*** Data to examine ***
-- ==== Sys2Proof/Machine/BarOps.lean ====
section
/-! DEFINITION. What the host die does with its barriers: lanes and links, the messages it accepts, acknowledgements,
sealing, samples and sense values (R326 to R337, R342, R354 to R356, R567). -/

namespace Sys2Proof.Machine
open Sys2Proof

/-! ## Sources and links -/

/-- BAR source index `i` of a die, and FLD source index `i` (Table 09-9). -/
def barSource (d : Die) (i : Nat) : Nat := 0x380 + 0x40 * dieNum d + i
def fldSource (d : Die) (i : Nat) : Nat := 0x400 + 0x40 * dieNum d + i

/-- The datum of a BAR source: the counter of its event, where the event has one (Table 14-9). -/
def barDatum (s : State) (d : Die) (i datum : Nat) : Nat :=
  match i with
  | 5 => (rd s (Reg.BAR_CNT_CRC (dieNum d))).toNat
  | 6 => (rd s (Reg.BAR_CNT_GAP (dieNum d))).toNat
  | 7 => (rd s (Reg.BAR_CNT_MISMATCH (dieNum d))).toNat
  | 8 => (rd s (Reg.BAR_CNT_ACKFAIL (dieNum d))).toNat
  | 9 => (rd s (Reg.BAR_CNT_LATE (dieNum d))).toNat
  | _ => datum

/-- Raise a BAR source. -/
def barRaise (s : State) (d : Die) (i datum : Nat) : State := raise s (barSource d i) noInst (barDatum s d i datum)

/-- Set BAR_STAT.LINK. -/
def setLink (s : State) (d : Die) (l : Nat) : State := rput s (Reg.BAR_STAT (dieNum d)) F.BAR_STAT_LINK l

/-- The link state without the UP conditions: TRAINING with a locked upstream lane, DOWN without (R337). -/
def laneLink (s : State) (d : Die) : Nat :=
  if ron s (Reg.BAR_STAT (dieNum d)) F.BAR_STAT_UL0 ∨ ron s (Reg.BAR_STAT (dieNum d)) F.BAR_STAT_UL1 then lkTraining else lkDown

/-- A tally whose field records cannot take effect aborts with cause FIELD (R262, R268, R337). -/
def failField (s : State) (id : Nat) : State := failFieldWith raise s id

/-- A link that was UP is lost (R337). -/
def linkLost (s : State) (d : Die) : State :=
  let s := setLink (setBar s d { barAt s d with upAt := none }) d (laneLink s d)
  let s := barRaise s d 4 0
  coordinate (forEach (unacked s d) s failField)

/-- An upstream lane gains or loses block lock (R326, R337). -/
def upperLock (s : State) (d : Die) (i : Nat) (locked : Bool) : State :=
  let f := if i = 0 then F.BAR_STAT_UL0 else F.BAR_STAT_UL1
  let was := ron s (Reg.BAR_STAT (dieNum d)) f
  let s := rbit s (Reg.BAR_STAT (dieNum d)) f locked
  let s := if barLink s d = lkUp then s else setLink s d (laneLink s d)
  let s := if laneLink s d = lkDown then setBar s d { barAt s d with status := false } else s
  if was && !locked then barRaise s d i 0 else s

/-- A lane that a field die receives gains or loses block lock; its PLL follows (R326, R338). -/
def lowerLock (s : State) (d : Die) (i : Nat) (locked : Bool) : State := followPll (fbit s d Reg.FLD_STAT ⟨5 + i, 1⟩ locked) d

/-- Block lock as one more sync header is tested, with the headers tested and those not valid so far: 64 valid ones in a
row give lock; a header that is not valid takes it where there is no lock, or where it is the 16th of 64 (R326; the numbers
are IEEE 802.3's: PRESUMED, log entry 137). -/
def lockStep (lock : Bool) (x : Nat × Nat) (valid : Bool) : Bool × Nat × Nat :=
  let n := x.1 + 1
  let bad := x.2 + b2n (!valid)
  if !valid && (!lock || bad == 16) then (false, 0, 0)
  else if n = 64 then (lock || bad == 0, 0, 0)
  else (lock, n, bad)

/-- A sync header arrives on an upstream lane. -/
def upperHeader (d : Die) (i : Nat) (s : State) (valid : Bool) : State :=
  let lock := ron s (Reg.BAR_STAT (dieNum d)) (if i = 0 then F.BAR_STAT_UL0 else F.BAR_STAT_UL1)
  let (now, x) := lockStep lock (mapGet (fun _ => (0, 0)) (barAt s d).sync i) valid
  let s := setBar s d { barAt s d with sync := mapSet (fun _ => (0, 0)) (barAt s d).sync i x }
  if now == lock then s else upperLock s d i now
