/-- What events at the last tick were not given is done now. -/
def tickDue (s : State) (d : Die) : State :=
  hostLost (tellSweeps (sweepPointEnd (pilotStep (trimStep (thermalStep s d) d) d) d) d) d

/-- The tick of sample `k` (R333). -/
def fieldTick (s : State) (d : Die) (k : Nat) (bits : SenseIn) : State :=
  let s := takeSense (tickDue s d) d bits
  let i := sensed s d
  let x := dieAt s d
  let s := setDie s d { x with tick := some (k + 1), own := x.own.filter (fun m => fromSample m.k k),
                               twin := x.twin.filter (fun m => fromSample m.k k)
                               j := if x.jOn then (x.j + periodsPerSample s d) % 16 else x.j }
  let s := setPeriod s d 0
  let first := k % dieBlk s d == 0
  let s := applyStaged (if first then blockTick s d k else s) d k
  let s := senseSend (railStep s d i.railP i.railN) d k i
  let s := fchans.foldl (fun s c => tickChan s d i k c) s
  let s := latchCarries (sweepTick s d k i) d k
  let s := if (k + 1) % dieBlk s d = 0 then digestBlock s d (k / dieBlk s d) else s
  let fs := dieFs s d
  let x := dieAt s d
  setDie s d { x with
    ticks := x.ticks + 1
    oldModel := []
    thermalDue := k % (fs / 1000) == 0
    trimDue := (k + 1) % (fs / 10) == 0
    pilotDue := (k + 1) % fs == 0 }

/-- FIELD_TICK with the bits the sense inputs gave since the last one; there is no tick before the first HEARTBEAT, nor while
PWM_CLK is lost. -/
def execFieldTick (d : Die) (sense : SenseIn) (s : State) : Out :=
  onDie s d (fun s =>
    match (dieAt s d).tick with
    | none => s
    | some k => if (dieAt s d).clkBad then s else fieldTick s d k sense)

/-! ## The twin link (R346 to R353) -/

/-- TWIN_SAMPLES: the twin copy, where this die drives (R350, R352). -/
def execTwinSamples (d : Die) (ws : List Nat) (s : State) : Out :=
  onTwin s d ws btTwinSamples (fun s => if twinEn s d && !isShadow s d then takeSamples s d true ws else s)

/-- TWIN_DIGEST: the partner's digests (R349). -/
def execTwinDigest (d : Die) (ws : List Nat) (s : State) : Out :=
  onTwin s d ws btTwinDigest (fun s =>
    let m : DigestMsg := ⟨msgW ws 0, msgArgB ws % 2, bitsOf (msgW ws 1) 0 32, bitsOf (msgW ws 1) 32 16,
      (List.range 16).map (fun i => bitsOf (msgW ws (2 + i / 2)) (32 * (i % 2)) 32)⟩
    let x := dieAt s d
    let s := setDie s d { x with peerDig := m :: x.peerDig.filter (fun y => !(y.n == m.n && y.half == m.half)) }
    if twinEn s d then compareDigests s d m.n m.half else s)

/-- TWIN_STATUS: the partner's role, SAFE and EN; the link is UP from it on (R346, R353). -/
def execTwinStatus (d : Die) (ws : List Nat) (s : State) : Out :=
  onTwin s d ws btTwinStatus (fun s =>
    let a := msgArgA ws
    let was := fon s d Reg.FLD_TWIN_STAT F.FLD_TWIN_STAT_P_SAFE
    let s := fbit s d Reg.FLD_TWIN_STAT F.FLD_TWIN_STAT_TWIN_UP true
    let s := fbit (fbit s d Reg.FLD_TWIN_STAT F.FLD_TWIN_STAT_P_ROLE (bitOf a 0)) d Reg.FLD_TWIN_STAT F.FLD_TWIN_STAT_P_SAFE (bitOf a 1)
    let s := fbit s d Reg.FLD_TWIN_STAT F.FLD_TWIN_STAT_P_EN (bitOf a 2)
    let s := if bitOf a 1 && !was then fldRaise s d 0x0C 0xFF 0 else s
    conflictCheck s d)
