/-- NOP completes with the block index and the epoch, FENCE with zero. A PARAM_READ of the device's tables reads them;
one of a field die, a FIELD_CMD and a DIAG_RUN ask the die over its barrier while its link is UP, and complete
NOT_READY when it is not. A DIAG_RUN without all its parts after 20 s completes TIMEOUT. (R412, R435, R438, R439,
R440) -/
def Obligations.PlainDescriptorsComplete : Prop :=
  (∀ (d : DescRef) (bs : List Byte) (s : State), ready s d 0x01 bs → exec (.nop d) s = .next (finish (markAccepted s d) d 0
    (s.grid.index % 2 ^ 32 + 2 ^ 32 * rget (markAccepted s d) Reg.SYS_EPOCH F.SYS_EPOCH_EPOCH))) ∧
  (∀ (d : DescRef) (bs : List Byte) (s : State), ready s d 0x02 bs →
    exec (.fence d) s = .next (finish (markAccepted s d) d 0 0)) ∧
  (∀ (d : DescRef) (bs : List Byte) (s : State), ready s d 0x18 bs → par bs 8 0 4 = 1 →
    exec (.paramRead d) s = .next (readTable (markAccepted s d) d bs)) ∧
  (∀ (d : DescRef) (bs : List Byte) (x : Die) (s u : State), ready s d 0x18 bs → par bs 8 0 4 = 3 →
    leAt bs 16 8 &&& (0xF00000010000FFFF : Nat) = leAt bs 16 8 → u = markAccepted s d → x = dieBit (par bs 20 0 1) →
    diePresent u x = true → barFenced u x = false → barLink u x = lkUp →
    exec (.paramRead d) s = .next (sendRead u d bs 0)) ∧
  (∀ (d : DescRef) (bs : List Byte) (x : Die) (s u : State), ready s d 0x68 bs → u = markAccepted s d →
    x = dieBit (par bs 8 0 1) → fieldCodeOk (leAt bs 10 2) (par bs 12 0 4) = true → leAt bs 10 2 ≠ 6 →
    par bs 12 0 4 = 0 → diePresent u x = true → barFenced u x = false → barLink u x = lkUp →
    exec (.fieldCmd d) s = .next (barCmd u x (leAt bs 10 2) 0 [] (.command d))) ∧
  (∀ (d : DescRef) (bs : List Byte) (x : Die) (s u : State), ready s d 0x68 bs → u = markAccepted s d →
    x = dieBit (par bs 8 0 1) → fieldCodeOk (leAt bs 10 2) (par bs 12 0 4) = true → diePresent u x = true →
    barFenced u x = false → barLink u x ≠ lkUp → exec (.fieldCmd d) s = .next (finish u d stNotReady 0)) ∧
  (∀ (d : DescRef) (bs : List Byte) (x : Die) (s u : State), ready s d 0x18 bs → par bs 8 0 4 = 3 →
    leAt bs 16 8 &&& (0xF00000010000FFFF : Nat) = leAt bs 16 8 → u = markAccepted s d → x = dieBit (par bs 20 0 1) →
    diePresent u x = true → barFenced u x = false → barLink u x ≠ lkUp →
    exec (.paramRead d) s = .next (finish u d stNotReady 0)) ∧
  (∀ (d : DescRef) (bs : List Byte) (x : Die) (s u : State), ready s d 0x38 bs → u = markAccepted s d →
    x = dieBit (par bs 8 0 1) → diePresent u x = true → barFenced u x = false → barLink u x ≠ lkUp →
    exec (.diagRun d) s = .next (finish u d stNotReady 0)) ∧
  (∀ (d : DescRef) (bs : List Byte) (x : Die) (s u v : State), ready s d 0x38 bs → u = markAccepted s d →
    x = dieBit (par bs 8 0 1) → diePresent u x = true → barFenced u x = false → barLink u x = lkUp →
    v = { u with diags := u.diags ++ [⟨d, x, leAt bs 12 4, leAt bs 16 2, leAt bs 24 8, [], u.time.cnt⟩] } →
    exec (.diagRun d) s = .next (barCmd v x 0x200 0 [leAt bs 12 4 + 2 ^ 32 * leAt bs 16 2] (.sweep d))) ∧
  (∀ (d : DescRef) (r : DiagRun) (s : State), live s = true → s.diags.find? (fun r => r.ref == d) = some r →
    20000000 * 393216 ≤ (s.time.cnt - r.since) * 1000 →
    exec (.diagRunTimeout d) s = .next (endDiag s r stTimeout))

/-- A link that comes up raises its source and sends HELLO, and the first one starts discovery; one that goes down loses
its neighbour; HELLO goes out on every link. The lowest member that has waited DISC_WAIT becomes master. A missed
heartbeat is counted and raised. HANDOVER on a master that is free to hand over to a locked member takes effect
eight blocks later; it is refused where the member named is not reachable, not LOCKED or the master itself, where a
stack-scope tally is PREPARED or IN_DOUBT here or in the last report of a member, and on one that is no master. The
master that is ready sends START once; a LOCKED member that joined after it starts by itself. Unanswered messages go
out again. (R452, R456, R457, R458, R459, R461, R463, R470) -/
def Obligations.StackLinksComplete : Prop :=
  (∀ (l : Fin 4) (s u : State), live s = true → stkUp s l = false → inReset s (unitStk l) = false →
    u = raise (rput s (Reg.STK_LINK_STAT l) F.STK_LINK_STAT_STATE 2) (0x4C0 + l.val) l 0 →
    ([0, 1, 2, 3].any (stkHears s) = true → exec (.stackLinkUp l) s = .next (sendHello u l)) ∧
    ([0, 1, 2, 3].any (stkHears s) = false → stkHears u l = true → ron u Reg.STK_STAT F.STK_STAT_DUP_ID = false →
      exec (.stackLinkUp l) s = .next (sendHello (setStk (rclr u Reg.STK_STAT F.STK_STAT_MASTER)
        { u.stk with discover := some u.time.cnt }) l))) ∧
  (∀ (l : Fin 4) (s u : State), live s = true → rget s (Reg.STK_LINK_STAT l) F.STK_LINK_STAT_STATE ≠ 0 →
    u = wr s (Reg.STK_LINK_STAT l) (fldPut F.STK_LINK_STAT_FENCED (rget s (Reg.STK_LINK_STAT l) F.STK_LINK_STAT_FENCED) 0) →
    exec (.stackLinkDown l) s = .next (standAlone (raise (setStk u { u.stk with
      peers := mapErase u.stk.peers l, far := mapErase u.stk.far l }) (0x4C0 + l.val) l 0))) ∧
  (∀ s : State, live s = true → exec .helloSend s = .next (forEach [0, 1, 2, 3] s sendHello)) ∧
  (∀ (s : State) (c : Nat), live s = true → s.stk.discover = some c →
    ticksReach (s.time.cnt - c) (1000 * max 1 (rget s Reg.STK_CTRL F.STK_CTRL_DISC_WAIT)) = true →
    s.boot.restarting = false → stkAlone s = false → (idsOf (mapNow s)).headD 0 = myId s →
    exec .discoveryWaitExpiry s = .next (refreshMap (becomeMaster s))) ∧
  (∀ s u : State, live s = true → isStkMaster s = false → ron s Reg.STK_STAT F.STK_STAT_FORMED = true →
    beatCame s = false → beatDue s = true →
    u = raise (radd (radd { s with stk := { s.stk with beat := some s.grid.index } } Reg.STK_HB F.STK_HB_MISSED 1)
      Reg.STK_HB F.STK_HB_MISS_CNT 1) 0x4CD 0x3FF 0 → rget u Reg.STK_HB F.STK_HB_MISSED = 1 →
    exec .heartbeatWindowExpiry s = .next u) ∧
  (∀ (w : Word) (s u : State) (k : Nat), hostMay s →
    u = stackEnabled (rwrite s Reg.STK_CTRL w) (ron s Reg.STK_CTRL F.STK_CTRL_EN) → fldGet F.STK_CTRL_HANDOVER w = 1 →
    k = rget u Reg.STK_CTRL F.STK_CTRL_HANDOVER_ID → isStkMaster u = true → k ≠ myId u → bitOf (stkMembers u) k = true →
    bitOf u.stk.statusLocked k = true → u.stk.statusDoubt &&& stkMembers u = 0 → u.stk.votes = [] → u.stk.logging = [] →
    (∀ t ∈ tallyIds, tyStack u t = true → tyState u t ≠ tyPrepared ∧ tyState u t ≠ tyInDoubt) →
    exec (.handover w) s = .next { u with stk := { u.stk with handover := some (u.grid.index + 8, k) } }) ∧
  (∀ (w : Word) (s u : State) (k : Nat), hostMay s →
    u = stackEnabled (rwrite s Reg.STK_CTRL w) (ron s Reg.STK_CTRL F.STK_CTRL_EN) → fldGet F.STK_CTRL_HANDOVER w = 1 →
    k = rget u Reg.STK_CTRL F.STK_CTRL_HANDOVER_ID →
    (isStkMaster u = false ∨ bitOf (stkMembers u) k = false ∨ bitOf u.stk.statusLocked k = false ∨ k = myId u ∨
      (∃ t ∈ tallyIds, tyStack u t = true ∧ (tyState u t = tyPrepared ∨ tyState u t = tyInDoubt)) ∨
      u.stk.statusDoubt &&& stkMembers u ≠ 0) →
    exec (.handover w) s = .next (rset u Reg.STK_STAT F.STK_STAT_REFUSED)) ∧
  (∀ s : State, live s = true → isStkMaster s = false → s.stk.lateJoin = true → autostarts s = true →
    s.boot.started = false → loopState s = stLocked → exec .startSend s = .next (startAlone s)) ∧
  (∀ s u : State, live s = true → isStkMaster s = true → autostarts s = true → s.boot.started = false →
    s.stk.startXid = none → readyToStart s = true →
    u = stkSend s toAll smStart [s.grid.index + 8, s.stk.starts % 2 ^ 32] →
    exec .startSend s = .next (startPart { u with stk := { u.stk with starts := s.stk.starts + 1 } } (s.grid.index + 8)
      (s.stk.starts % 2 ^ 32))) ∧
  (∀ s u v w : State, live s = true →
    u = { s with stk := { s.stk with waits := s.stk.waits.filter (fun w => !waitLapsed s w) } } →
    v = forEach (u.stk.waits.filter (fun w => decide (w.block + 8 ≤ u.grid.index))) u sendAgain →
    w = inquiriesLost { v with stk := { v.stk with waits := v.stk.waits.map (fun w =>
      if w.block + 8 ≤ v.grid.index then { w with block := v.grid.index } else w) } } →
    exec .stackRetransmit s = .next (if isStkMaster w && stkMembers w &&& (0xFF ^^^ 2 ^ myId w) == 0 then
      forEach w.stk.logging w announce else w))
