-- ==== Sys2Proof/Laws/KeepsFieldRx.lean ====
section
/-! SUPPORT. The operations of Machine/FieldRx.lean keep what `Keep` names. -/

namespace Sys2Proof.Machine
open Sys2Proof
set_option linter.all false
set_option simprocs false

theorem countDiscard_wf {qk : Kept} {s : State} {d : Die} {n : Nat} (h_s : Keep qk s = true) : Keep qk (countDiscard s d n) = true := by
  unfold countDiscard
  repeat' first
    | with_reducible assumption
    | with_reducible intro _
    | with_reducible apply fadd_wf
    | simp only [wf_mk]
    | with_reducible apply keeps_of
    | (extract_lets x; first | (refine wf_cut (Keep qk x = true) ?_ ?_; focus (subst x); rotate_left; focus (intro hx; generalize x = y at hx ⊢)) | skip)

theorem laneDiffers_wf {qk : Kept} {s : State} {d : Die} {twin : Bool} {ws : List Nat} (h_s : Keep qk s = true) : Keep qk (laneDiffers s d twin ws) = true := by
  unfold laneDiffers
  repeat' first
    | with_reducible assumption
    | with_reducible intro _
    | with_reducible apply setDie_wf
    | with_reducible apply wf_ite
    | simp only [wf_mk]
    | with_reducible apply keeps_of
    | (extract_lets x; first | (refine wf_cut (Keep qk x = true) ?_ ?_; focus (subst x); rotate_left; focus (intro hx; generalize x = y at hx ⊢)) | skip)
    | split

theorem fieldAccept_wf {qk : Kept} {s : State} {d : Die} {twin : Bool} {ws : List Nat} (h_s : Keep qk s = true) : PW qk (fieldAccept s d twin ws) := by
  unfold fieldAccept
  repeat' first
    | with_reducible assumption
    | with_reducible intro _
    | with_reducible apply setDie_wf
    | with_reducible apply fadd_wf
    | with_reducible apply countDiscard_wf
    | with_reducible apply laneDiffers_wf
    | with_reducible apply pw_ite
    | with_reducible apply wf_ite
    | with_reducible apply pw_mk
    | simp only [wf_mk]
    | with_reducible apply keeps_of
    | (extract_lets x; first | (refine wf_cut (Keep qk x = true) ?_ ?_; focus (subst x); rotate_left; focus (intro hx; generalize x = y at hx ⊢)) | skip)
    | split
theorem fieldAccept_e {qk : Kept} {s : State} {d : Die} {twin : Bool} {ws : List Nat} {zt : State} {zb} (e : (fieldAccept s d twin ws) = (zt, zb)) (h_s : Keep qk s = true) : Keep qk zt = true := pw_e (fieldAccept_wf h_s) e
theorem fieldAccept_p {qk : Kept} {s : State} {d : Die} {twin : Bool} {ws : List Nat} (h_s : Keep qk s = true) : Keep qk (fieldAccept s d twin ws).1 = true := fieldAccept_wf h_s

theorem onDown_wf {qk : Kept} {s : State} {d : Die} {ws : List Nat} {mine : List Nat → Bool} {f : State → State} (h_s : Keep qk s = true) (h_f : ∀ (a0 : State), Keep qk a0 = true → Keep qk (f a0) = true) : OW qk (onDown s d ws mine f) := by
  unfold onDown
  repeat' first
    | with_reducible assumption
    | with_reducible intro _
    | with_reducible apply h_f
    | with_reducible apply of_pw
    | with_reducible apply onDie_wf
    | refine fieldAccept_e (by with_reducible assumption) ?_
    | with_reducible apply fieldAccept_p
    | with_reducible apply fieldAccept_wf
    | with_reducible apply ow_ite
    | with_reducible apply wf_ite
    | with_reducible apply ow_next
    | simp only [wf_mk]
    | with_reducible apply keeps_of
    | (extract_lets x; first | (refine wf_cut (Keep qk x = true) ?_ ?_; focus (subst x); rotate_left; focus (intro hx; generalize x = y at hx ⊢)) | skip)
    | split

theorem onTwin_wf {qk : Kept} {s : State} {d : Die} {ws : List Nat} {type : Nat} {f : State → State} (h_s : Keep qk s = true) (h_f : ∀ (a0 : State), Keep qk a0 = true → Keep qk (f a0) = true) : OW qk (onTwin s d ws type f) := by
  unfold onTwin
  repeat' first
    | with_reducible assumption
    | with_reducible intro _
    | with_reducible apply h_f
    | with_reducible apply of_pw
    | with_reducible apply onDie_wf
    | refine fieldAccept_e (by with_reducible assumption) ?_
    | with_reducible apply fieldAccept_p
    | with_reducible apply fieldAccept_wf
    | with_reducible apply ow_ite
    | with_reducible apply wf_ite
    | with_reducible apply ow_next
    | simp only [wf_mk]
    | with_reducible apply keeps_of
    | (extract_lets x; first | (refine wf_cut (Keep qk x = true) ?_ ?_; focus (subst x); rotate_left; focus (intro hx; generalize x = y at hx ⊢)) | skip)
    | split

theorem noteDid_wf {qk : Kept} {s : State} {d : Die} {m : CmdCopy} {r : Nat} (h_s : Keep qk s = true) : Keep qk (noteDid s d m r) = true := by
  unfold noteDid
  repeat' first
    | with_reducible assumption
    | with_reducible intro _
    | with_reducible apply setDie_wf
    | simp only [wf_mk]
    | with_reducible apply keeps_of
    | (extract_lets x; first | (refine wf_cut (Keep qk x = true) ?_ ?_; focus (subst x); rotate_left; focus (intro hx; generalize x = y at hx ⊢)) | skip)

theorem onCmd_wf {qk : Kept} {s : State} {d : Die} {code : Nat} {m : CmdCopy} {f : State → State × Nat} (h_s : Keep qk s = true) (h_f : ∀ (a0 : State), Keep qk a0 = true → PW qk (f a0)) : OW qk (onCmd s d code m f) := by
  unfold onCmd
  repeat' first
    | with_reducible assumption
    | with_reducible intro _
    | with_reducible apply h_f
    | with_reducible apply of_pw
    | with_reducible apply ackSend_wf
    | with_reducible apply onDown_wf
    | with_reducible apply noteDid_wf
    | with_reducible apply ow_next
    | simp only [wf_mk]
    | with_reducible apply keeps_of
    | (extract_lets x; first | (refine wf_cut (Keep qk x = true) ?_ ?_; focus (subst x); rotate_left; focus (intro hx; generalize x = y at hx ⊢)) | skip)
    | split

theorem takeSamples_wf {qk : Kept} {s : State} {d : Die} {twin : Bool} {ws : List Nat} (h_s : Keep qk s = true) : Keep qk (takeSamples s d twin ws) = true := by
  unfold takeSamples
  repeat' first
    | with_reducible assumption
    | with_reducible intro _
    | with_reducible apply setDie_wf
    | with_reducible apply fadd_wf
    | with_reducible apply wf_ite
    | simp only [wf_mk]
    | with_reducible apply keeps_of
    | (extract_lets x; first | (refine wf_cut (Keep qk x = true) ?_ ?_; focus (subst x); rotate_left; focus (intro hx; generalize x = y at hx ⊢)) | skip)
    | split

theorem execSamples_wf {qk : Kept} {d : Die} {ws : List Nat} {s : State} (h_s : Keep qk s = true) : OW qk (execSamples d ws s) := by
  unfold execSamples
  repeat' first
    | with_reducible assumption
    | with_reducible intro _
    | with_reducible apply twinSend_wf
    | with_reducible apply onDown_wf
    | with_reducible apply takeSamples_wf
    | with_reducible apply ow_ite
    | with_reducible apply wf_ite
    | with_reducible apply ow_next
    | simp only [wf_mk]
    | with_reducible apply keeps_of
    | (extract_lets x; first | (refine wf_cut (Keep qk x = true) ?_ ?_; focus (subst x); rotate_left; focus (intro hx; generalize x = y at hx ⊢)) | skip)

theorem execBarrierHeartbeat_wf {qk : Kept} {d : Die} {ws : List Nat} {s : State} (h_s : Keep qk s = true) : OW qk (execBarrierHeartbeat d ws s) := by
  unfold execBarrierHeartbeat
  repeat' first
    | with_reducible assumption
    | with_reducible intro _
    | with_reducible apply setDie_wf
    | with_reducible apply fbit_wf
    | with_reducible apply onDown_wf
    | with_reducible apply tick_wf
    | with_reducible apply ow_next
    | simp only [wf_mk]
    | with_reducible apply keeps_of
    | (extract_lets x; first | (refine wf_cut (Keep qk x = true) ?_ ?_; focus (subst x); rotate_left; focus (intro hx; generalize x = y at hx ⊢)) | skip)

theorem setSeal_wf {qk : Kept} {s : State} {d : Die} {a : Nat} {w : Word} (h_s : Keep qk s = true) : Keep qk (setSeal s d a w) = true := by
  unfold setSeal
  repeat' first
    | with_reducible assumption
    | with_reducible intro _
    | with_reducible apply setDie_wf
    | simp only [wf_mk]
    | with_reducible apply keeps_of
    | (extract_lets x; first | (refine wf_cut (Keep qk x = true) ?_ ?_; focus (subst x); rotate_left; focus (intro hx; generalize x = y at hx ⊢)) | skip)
*** End of Data to examine ***
Each line of the entries above that includes "dieAt" counts once; state how many such lines there are, with the number as the only answer.

5